Georgia would soon learn that painful lesson. The $1.28 billion trust fund balance in December 2007 was completely gone less than two years later. Federal Unemployment Account loan funds are drawn down as needed and Georgia borrowing that began in December 2009 averaged $42 million per month through January of this year.
Where would the fund be today without that $1 billion tax holiday? “We would probably be in better shape than any state in America,” Butler said. “Everyone would be saying, we wish we were Georgia. We would have a little more than $500 million sitting in the trust fund right now.”
Here is what the next few months look like. Georgia expects to collect more than last year’s $620 million in employer contribution taxes. Most receipts will be posted after the first quarter because the tax is levied on the first $8,500 of a worker’s income. Butler said that should enable the state to stop borrowing money from Washington.
Then there is the $18 million question, which is the estimated size of Georgia’s first interest payment owed to the federal government before the end of September. Federal law prohibits the state from using employer contribution funds to cover the interest. Translation: The state must find $18 million inside the general fund or other monies at the Department of Labor.
“The best I can tell, there wasn’t a whole lot of emphasis on planning to take care of this,” Butler said. “I hate to be critical, but I think there were some assumptions made that the state would come up with the money.” Butler is looking first at department accounts to find some dollars.
The Wall Street Journal reported Wednesday that the White House will propose waiving those interest payments for two years. The Journal also said the federal government would propose to more than double the amount of employee wages that are subject to unemployment taxes.
Then there is the $634-to-$820 million question. Washington has not established a repayment deadline but the federal loan rate increases each year principal goes unpaid. Butler has asked for a legal opinion about whether the state can issue bonds to retire the debt. The state pays about 4% on federal loans and Butler said state bonds could be sold for perhaps half that rate.
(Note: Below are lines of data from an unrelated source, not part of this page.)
-- ==== Sys2Proof/Tests/Slice0.lean ====
section
/-! SUPPORT. Tests against the vectors of the spec (`95_test_vectors.md` and the worked examples of the rules), and a
witness for every statement that has hypotheses. -/

namespace Sys2Proof.Tests

open Sys2Proof.Machine

/-! ### WellFormed refuses, one ill-formed term for each check -/

theorem test_wf_short_zero : Instr.wf (.fillS 0 0x05#8) = false := by decide
theorem test_wf_short_33 : Instr.wf (.copyForwardS 33 0#16) = false := by decide
theorem test_wf_long_zero : Instr.wf (.sequenceL 0 0x05#8) = false := by decide
theorem test_wf_long_1025 : Instr.wf (.wordFillL 1025 0x01#8 0x02#8) = false := by decide
theorem test_wf_literalS_payload : Instr.wf (.literalS 3 [0x41#8, 0x42#8]) = false := by decide
theorem test_wf_literalL_payload : Instr.wf (.literalL 1 [0x41#8, 0x42#8]) = false := by decide

/-! ### Decoding of words written out from R61 to R63, one per constructor -/

theorem test_decode_literalS : decode [0b00000010#8, 0x41#8, 0x42#8, 0x43#8, 0xFF#8] =
    .ok (.literalS 3 [0x41#8, 0x42#8, 0x43#8]) [0xFF#8] := by decide
theorem test_decode_fillS : decode [0b00100011#8, 0x05#8] = .ok (.fillS 4 0x05#8) [] := by decide
theorem test_decode_wordFillS : decode [0b01000010#8, 0x01#8, 0x05#8] = .ok (.wordFillS 3 0x01#8 0x05#8) [] := by decide
theorem test_decode_sequenceS : decode [0b01100100#8, 0xFE#8] = .ok (.sequenceS 5 0xFE#8) [] := by decide
theorem test_decode_copyForwardS : decode [0b10000101#8, 0x04#8, 0x00#8] = .ok (.copyForwardS 6 0x0400#16) [] := by
  decide
theorem test_decode_copyBitReversedS : decode [0b10100100#8, 0x00#8, 0x05#8] = .ok (.copyBitReversedS 5 5#16) [] := by
  decide
theorem test_decode_copyBackwardS : decode [0b11011111#8, 0x00#8, 0x1F#8] = .ok (.copyBackwardS 32 31#16) [] := by
  decide
/-- R89: a non-canonical long header. -/
theorem test_decode_literalL : decode [0b11100000#8, 0b00000001#8, 0xFF#8, 0x07#8] =
    .ok (.literalL 2 [0xFF#8, 0x07#8]) [] := by decide
theorem test_decode_fillL : decode [0b11100101#8, 0b00000000#8, 0xAA#8] = .ok (.fillL 257 0xAA#8) [] := by decide
theorem test_decode_wordFillL : decode [0b11101010#8, 0b00000000#8, 0x12#8, 0x34#8] =
    .ok (.wordFillL 513 0x12#8 0x34#8) [] := by decide
theorem test_decode_sequenceL : decode [0b11101101#8, 0b00101011#8, 0x80#8] = .ok (.sequenceL 300 0x80#8) [] := by
  decide
theorem test_decode_copyForwardL : decode [0b11110001#8, 0b11110101#8, 0x00#8, 0x01#8] =
    .ok (.copyForwardL 502 1#16) [] := by decide
theorem test_decode_copyBitReversedL : decode [0b11110111#8, 0b11111111#8, 0x12#8, 0x34#8] =
    .ok (.copyBitReversedL 1024 0x1234#16) [] := by decide
theorem test_decode_copyBackwardL : decode [0b11111000#8, 0b01111101#8, 0x00#8, 0x7D#8] =
    .ok (.copyBackwardL 126 125#16) [] := by decide
theorem test_decode_reserved7FC : decode [0b11111100#8, 0x00#8, 0xFF#8] = .ok (.reserved7FC 0x00#8) [0xFF#8] := by decide
theorem test_decode_reserved7FD : decode [0b11111101#8, 0x12#8] = .ok (.reserved7FD 0x12#8) [] := by decide
theorem test_decode_reserved7FE : decode [0b11111110#8, 0xFF#8] = .ok (.reserved7FE 0xFF#8) [] := by decide
theorem test_decode_terminator : decode [0b11111111#8, 0x00#8] = .ok .terminator [0x00#8] := by decide

/-- R144, R160: what is cut off is named. -/
theorem test_decode_cut : decode [] = .headerCut ∧ decode [0xFC#8] = .headerCut ∧ decode [0x23#8] = .payloadCut 4 ∧
    decode [0x01#8, 0x01#8] = .payloadCut 2 ∧ decode [0x84#8, 0x00#8] = .payloadCut 5 := by decide

/-- Table H of the spec, encoding. -/
theorem test_hdrEncode_table :
    hdrEncode .literal 1 = [0x00#8] ∧ hdrEncode .literal 32 = [0x1F#8] ∧ hdrEncode .literal 33 = [0xE0#8, 0x20#8] ∧
    hdrEncode .fill 4 = [0x23#8] ∧ hdrEncode .fill 256 = [0xE4#8, 0xFF#8] ∧ hdrEncode .fill 257 = [0xE5#8, 0x00#8] ∧
    hdrEncode .wordFill 513 = [0xEA#8, 0x00#8] ∧ hdrEncode .sequence 300 = [0xED#8, 0x2B#8] ∧
    hdrEncode .copyForward 5 = [0x84#8] ∧ hdrEncode .copyBitReversed 1024 = [0xF7#8, 0xFF#8] ∧
    hdrEncode .copyBackward 32 = [0xDF#8] ∧ hdrEncode .copyBackward 1024 = [0xFB#8, 0xFF#8] := by decide

/-- Table H of the spec, decoding; the reserved headers have no command. -/
theorem test_hdrDecode_table :
    hdrDecode 0x1F#8 0#8 = some (.literal, 32, 1) ∧ hdrDecode 0xDF#8 0#8 = some (.copyBackward, 32, 1) ∧
    hdrDecode 0xE0#8 0x00#8 = some (.literal, 1, 2) ∧ hdrDecode 0xE4#8 0x03#8 = some (.fill, 4, 2) ∧
    hdrDecode 0xE7#8 0xFF#8 = some (.fill, 1024, 2) ∧ hdrDecode 0xFB#8 0xFF#8 = some (.copyBackward, 1024, 2) ∧
    hdrDecode 0xFC#8 0x00#8 = none ∧ hdrDecode 0xFD#8 0x12#8 = none ∧ hdrDecode 0xFE#8 0xFF#8 = none := by decide

/-- Section 2.1 of the vectors, and rows 0x10 and 0xF0 of the table of R81. -/
theorem test_bitrev_table :
    ([0x00, 0x01, 0x02, 0x03, 0x07, 0x09, 0x0F, 0x10, 0x1E, 0x55, 0x80, 0x96, 0xA5, 0xFE, 0xFF].map fun x : Nat =>
      (bitrev (BitVec.ofNat 8 x)).toNat) =
      [0x00, 0x80, 0x40, 0xC0, 0xE0, 0x90, 0xF0, 0x08, 0x78, 0xAA, 0x01, 0x69, 0xA5, 0x7F, 0xFF] ∧
    ((List.range 16).map fun x => (bitrev (BitVec.ofNat 8 (0x10 + x))).toNat) =
      [0x08, 0x88, 0x48, 0xC8, 0x28, 0xA8, 0x68, 0xE8, 0x18, 0x98, 0x58, 0xD8, 0x38, 0xB8, 0x78, 0xF8] ∧
    ((List.range 16).map fun x => (bitrev (BitVec.ofNat 8 (0xF0 + x))).toNat) =
      [0x0F, 0x8F, 0x4F, 0xCF, 0x2F, 0xAF, 0x6F, 0xEF, 0x1F, 0x9F, 0x5F, 0xDF, 0x3F, 0xBF, 0x7F, 0xFF] := by decide

/-! ### One token step -/

/-- DEC RUNNING with `out` already produced and `stream` from index 0 of a SRC of just that size. -/
def decAt (out stream : List Byte) : State :=
  { State.reset with
    src := Memory.cells 0 stream, out := Memory.cells 0 out, srcSize := stream.length,
    dec := { Dec.reset with status := .running, oc := out.length } }

/-- What a step of DEC shows: stream cursor, output cursor, status, error code and the bytes of OUT. -/
def shown (r : Result) : Option (Nat × Nat × UnitStatus × DecErr × List Byte) :=
  match r with
  | .next t => some (t.dec.sc, t.dec.oc, t.dec.status, t.dec.err, t.out.map (·.2))
  | .fault _ => none
  | .refused _ => none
“We would save millions of dollars in interest,” Butler said. “We have to be very careful about paying this back. If we’re irresponsible, if we don’t make the payments as soon as possible, our businesses are on the hook for this money and the rates will increase dramatically on the federal side.” Butler said benefit reductions are not an option; “That’s off the table.”
Georgia must also decide how much reserve to maintain when the trust fund is solvent. Today’s economy is more volatile than forty or twenty years ago. The choices will include whether to raise rates paid by employers so the fund can withstand any downturn or choose solvency for most needs with a choice to borrow federal funds again during an economic collapse.
Butler said he would like to convene “a fairly large tent from the private sector” to think about a system that “needs some basic tweaks.” He added, “This is not something that we want to tackle right now but it is something we do want to take a look at (to create) the most fair, most sound system with the least amount of burden on Georgia businesses.”
Georgia Unemployment Rate: 10.2%
National Unemployment Rate: 9.0%
December 2009 Long-Term Unemployed: 168,200
December 2010 Long-Term Unemployed: 252,200
November 2010 Statewide Payroll Jobs: 3,849,000
December 2010 Statewide Payroll Jobs: 3,827,000
December 2009 Initial Claims: 100,896
December 2010 Initial Claims: 75,635
Source: Georgia Department of Labor
Mike Klein is Editor at the Georgia Public Policy Foundation.